Pro-Western parties won the most votes, with the leftist Social Democratic Party, or PSD, topping the polls. The PSD reached agreement late Tuesday to form a grand coalition with the center-right National Liberal Party, or PNL, the reformist Save Romania Union party, USR, and the small ethnic Hungarian UDMR party.
The parliamentary election came hard on the heels of a presidential vote in which the far-right outsider Calin Georgescu won the first round. His surprise success plunged the European Union and NATO member country into turmoil as allegations of electoral violations and Russian interference emerged.
Days before the Dec. 8 presidential runoff, the Constitutional Court made the unprecedented move to annul the presidential race.
A statement from the new coalition said the parties would potentially support a “common pro-European candidate” in the new presidential elections. It isn’t yet clear whether Georgescu will be allowed to run in the new vote.
President Klaus Iohannis, whose second term is set to expire later this month, said a new date for the rerun presidential election would be set once the new government has taken office. He signed a decree on Wednesday to convene parliament on Dec. 20.

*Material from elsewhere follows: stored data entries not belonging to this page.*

-- ==== Sys2Proof/Machine/Dispatch.lean ====
section
/-! DEFINITION. One arm per command (30_encoding.md R114). -/

namespace Sys2Proof.Machine

def exec (i : Instr) (s : State) : Host.Outcome State Fault Refusal :=
  match i with
  -- the RT agent's commands
  | .tramRead => Sys2Proof.Machine.execTramRead s
  | .decode ch => Sys2Proof.Machine.execDecode ch s
  | .control ch T => Sys2Proof.Machine.execControl ch T s
  | .encode ch => Sys2Proof.Machine.execEncode ch s
  | .tramWrite => Sys2Proof.Machine.execTramWrite s
  | .syncDirsetup ch => Sys2Proof.Machine.execSyncDirsetup ch s
  | .syncDirhold ch => Sys2Proof.Machine.execSyncDirhold ch s
  | .syncSteplen ch => Sys2Proof.Machine.execSyncSteplen ch s
  | .syncStepspace ch => Sys2Proof.Machine.execSyncStepspace ch s
  | .syncSteptype ch => Sys2Proof.Machine.execSyncSteptype ch s
  | .forcedResync => Sys2Proof.Machine.execForcedResync s
  -- the HOST agent's commands
  | .setPositionScale ch v => Sys2Proof.Machine.execSetPositionScale ch v s
  | .setMaxvel ch v => Sys2Proof.Machine.execSetMaxvel ch v s
  | .setMaxaccel ch v => Sys2Proof.Machine.execSetMaxaccel ch v s
  | .setSteplen ch v => Sys2Proof.Machine.execSetSteplen ch v s
  | .setStepspace ch v => Sys2Proof.Machine.execSetStepspace ch v s
  | .setDirsetup ch v => Sys2Proof.Machine.execSetDirsetup ch v s
  | .setDirhold ch v => Sys2Proof.Machine.execSetDirhold ch v s
  | .setStepType ch v => Sys2Proof.Machine.execSetStepType ch v s
  | .setPositionCmd ch v => Sys2Proof.Machine.execSetPositionCmd ch v s
  | .setVelocityCmd ch v => Sys2Proof.Machine.execSetVelocityCmd ch v s
  | .setEnable ch v => Sys2Proof.Machine.execSetEnable ch v s
  | .setControlType ch v => Sys2Proof.Machine.execSetControlType ch v s
  | .hostRead ch sel => Sys2Proof.Machine.execHostRead ch sel s

end Sys2Proof.Machine
end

“In the coming days, the four parties and the representatives of the national minorities will work on a joint governing program, focusing on development and reforms, while addressing the priorities of Romanian citizens,” the coalition statement said.
Elena Lasconi, the leader of USR who was set to face Georgescu in the annulled presidential runoff, said after the agreement was reached that “Romania is going through a very difficult” period and that cutting state spending and reducing bureaucracy would be part of the governing program.
In 2021, despite historically being Romania’s two main opposition parties that have dominated post-communist politics, the PSD and the PNL formed an unlikely but increasingly strained coalition together with UDMR, which exited the Cabinet last year after a power-sharing dispute.